NEIL Hannon's mind is on his rather marvellous new Divine Comedy album, Office Politics.

So much so, the primary reason for this interview had alluded the Northern Irishman.

"Sorry, why did you say you were ringing?" he enquired casually part way through the phone conversation.

"Your music for Swallows And Amazons is being used in the York Theatre Royal production this summer, Neil," came the explanation.

"Ah, that's nice to know," said the Divine Comedian, whose baroque songs for Helen Edmundson's stage adaptation of Arthur Ransome's 1930 adventure story for children were first performed at the Bristol Old Vic in December 2010.

So now you do know, Neil...."I'm delighted. The master plan is coming to fruition," he says. "The brilliant thing about a musical is that it will develop a life of its own, having iterations in weird and wonderful places....like York...which I love."

Hannon performed at York Minster in May 2011, leading The Divine Comedy in An Evening With Neil Hannon, when he took to reading snippets from a York guide book between songs with amused fascination. "I was just trying to think of something to say," he recalls.

As chance would have it, the deluxe limited edition of Hannon's 12th studio album comes with the added attraction of his original piano demos for Swallows And Amazons, newly released on CD for the first time.

"They're from 2010, or 2009," he says. "I have recourse to all the demos I've ever made, and when I went back to them they seemed pretty good!

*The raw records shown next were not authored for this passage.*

/-! ### Evacuation Unit -/

/-- The Evacuation Unit (R153). `declined` are the zones whose declined flag is set, `pulled` the SOUNDER heads whose last
pull value is PULLED; the timers are their starts and lengths in milliseconds. -/
structure Evac where
  state : EvacState
  drill : Bool
  askingZone : Option Nat
  askTimer : Option Grace
  askedAt : Clock
  deadline : Option Grace
  deadlinePassed : Bool
  roundAtEntry : Bool
  roundEnds : Nat
  declined : List Nat
  pulled : List Nat
  required : Nat
  safe : Nat
  unaccounted : Nat
  assist : Nat
  overlay : Overlay
  vehicleFlag : Bool
  deriving DecidableEq, Repr

/-! ### Alarm Output Unit -/

/-- One pattern (R166): times in units of 10 ms, the duty code and the repeat count. -/
structure Pattern where
  onTime : Nat
  offTime : Nat
  duty : Nat
  repeats : Nat
  deriving DecidableEq, Repr

/-- A zone's sounder choice, absent for silence, and its sequence bit (R168). -/
structure Choice where
  pattern : Option Nat
  seq : Bool
  deriving DecidableEq, Repr

/-- Where the district play stands (R171). -/
inductive PlayStage where
  | on | off | stopped
  deriving DecidableEq, Repr

/-- The district play of OUT1 and OUT2 (R171): the pattern index, absent for silence; stage, cycles, start of the stage. -/
structure Play where
  pattern : Option Nat
  stage : PlayStage
  cycles : Nat
  since : Clock
  deriving DecidableEq, Repr

/-- The Alarm Output Unit (R166 to R173); `out3` and `out4` are set while the contact is closed. -/
structure Alarms where
  patterns : Tbl Pattern
  choices : Tbl Choice
  district : ZoneCondition
  play : Play
  out3 : Bool
  out4 : Bool
  deriving DecidableEq, Repr

/-! ### Supply and Clock Unit -/

/-- One local input (R174): the pin, its configuration, latch and status. -/
structure Input where
  raw : Bool
  edge : Bool
  activeLow : Bool
  enabled : Bool
  latch : Bool
  status : Bool
  deriving DecidableEq, Repr

/-- The policy fields of SET POLICY (R180). -/
structure Policy where
  pollPeriod : Nat
  tripCeiling : Nat
  blindGrace : Nat
  lostTime : Nat
  onboardLimit : Nat
  zeroTolerance : Nat
  evacPolicy : EvacPolicy
  askWindow : Nat
  musterDeadline : Nat
  patEvacuate : Nat
  patDrill : Nat
  patTrip : Nat
  patAlarm : Nat
  patWarn : Nat
  patFault : Nat
  deriving DecidableEq, Repr

/-- The retained block (R179): the zones whose trip latch is set, in rising order; the evacuation flags; the last reset
cause and the warm reset count; and whether its check bits match. -/
structure Retained where
  latches : List Nat
  evacActive : Bool
  drill : Bool
  cause : ResetCause
  warmCount : Nat
  checkBad : Bool
  deriving DecidableEq, Repr

/-- The Supply and Clock Unit (R174 to R181). `internalBad` is set while a check bit of the state held inside the blocks
does not match (R177). -/
structure Supply where
  in1 : Input
  in2 : Input
  in3 : Input
  in4 : Input
  in4Zone : Option Nat
  mode : SupplyMode
  mineClock : Clock
  runTime : Clock
  phase : Phase
  fatal : FatalCode
  policy : Policy
  retained : Retained
  internalBad : Bool
  deriving DecidableEq, Repr

/-! ### Hand-offs within one step (the model's own) -/

/-- A hand-off to the Evacuation Unit that waits for the end of the event's own work (R148, R154). -/
inductive EvacTask where
  /-- A PULL trigger with its event's subject class and index. -/
  | pull (cls index : Nat)
  /-- A rise of a zone's evac-gas flag. -/
  | gasRise (zone : Nat)
  /-- A fall of a zone's evac-gas flag. -/
  | gasFall (zone : Nat)
  /-- The People Unit's report of a roster entry: a change of its state or zone, and a taken HELP press (R106, R159). -/
  | muster (entry : Nat) (moved help : Bool)
  deriving DecidableEq, Repr

/-- A test in flight, named by its target. -/
inductive TestRef where
  | bump (channel : Nat)
  | cal (channel : Nat)
  | check (head : Nat)
  deriving DecidableEq, Repr

/-- An event offered to the log and not yet appended (R21): kind, subject class, subject index and values. -/
structure News where
  kind : Nat
  cls : Nat
  index : Nat
  a : Nat
  b : Nat
  deriving DecidableEq, Repr

/-- An end report of a long order that the Order Unit has still to handle (R15): the order by its code and target, with
result, qualifier and result values. -/
structure EndReport where
  code : Nat
  target : TargetKind
  index : Nat
  result : OrderResult
  qualifier : Nat
  values : List Byte
  deriving DecidableEq, Repr

/-- A unit that writes some fields of a record whose other fields another unit writes: the Evacuation Unit in a roster entry
(R107), the People Unit and the Vehicle Unit in a zone record (R71). -/
inductive Guest where
  | evacuation | people | vehicle
  deriving DecidableEq, Repr

/-- What waits in the step in progress: a recompute asked for (R148), hand-offs to the Evacuation Unit (R154, R159), cover
aborts (R93, with the zone and kind found short), the refuges to be judged with their records before the event (R145, R152),
the roster entries to be evaluated for encounters, each with whether it left use or was restarted (R106, R135, R137), end
reports (R15), the addresses of the records whose changes the event gathers into one update (R4), those that a guest of a record
updates on its own (R71, R107), the causes that are raised once for each event and record (R140, R152, R165), the events to be appended to the log, in their order, and after them the
People Unit's own, which it logs when its hand-offs are made (R106). Empty between commands. -/
structure Work where
  recompute : Bool
  evac : List EvacTask
  aborts : List (TestRef × Nat × ChannelKind)
  refuges : Tbl (Option Refuge)
  meets : List (Nat × Bool)
  ends : List EndReport
  dirty : List Nat
  guests : List (Guest × Nat)
  raised : List (Cause × Nat)
  news : List News
  late : List News
  deriving DecidableEq, Repr

/-- The whole state of the block: its twelve units, the hand-offs of the step in progress, and the queue of commands that
are waiting, first in, first out. -/
structure State where
  port : Port
  orders : Orders
  loop : Loop
  air : Air
  zone : ZoneUnit
  tests : Tests
  people : People
  haul : Haul
  route : Routes
  evac : Evac
  alarm : Alarms
  supply : Supply
  work : Work
  pending : List Instr
  deriving DecidableEq, Repr

/-- Faults of the machine. There is none: the spec gives every command an effect in every state, and the part's own fatal
codes are state (R177). -/
inductive Fault where
  deriving DecidableEq, Repr

/-- Refusals of the machine. -/
inductive Refusal where
  /-- Raised by a dispatch arm of a command that has no meaning yet; safe. No arm raises it. -/
  | notModelled (mnemonic : String)
  deriving DecidableEq, Repr

/-! ### Values at reset -/

/-- The Exchange Port after a reset (R4, R7, R19, R21, R22, R23). DESIGN CHOICE, log entry 4. -/
def Port.reset : Port :=
  { board := [], versions := [], causes := [], notice := 0, enable := 0, written := 0, capture := none, taken := 0,
    held := none, fullEpisode := false, log := [], badBytes := [], hostData := 0, shownMine := 0, shownRun := 0,
    refreshAt := 0 }

/-- The Order Unit after a reset (R10, R11, R14). -/
def Orders.reset : Orders :=
  { scanPos := 31, scanRunning := false, scanPending := false, next := 0, left := 0, scanAt := 0, takes := 0,
    inFlight := [] }

/-- The Loop Controller after a reset (R34, R37). -/
def Loop.reset : Loop :=
  { heads := [], inner := [], rounds := 0, overruns := 0, overrunRun := false, roundAt := 0, roundOwed := false,
    round := none, state := .whole, span := none, rates := .mains, windows := .mains, plan := 0, lastWindows := none,
    exchange := none, continuation := none, marks := [], rollCall := none, assignment := none }

/-- The Evacuation Unit after a reset (R153); the ASKING entry time and the flags of the ALERTING entry and of the deadline:
DESIGN CHOICE, log entry 5. -/
def Evac.reset : Evac :=
  { state := .quiet, drill := false, askingZone := none, askTimer := none, askedAt := 0, deadline := none,
    deadlinePassed := false, roundAtEntry := false, roundEnds := 0, declined := [], pulled := [], required := 0,
    safe := 0, unaccounted := 0, assist := 0, overlay := .none, vehicleFlag := false }

/-- The pattern table after a reset (Table 10-1). -/
def patternsReset : Tbl Pattern :=
  [(0, ⟨100, 100, 3, 0⟩), (1, ⟨100, 100, 2, 0⟩), (2, ⟨50, 50, 3, 0⟩), (3, ⟨25, 25, 3, 0⟩),
   (4, ⟨20, 180, 2, 5⟩), (5, ⟨10, 250, 0, 3⟩), (6, ⟨255, 0, 3, 0⟩), (7, ⟨50, 150, 1, 0⟩)]

/-- The Alarm Output Unit after a reset (R166, R168, R170, R172). -/
def Alarms.reset : Alarms :=
  { patterns := patternsReset, choices := [], district := .normal,
    play := { pattern := none, stage := .stopped, cycles := 0, since := 0 }, out3 := false, out4 := false }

So I've put them on the deluxe special edition."

Thoughts turn to the Office Politics album, whose June release was presaged by a typically witty office memo from Hannon. It read: "MEMO. All departments. To whom it may concern, I told you I would make a double [vinyl] album one day!

"It has synthesisers. And songs about synthesisers. But don't panic. It also has guitars, orchestras, accordions, and songs about love and greed. Phew...

"It is peopled with a shiny new cast of my imaginary friends (and enemies): East Anglian lovers and historical re-enactors, Norman and Norma. Sir Hillary Oldmoney, a complete banker if ever there was one.

"The outrageously selfish 'Opportunity' Knox. He jumps queues, annoys party goers and would kill for a promotion. Christine, who makes excellent photocopies but whose office romance has gone south.

"A pair of furniture removers and part-time minimalist composers named Philip and Steve. Even a certain Billy Bird has squirrelled his way back into proceedings.

"But the central characters in Office Politics are the machines. Machines that do this, machines that do that. Machines that will smother us all in our sleep.

"Perhaps the raging battle of instrumentation and musical genres on the album is a subconscious reflection of this conflict. Perhaps this increasingly crazy world has sent me scurrying to the new wave and synthpop of my youth for comfort. Perhaps I was just bored.

"I'm sorry it's all so crazy. I do try to make normal pop records. But it always seems to wander off into odd territories when I'm not concentrating."

So, Office Politics is kind of a state-of-the- nation report, both political and cultural, Neil? "Yeah, I'm not pretending that I have all the answers but this album...well, I think I'm trying to put my spin on various things that are worrying me," he says. "That's what make it sound so contemporaneous when in fact I've been writing these songs since 2013, and I've finally gone mad!"

When growing up, "even though things were a bit s**t, they were always getting a bit better", says Hannon, now 48. "But ever since 2000, there's been a sea change.

"Things started to reverse and things that were purported to make life better have made them worse, though I do slightly revel in the absurd, the black comedy of our lives. So there are lots of laughs on Office Politics too."

Hannon did not set out with a specific theme in mind. "It's all very organic, and I genuinely didn't really know what was happening until, after a while you have too many songs, and you start putting them before and after each other, and I realised there were a lot about redundancy, people losing jobs, people in the office world."

And so Office Politics was born.

Swallows And Amazons runs at York Theatre Royal, July 26 to August 24. Box office: 01904 623568 or at yorktheatreroyal.co.uk.

The Divine Comedy's Office Politics is out now on Divine Comedy Records. The Divine Comedy will play Leeds Beckett University on October 15.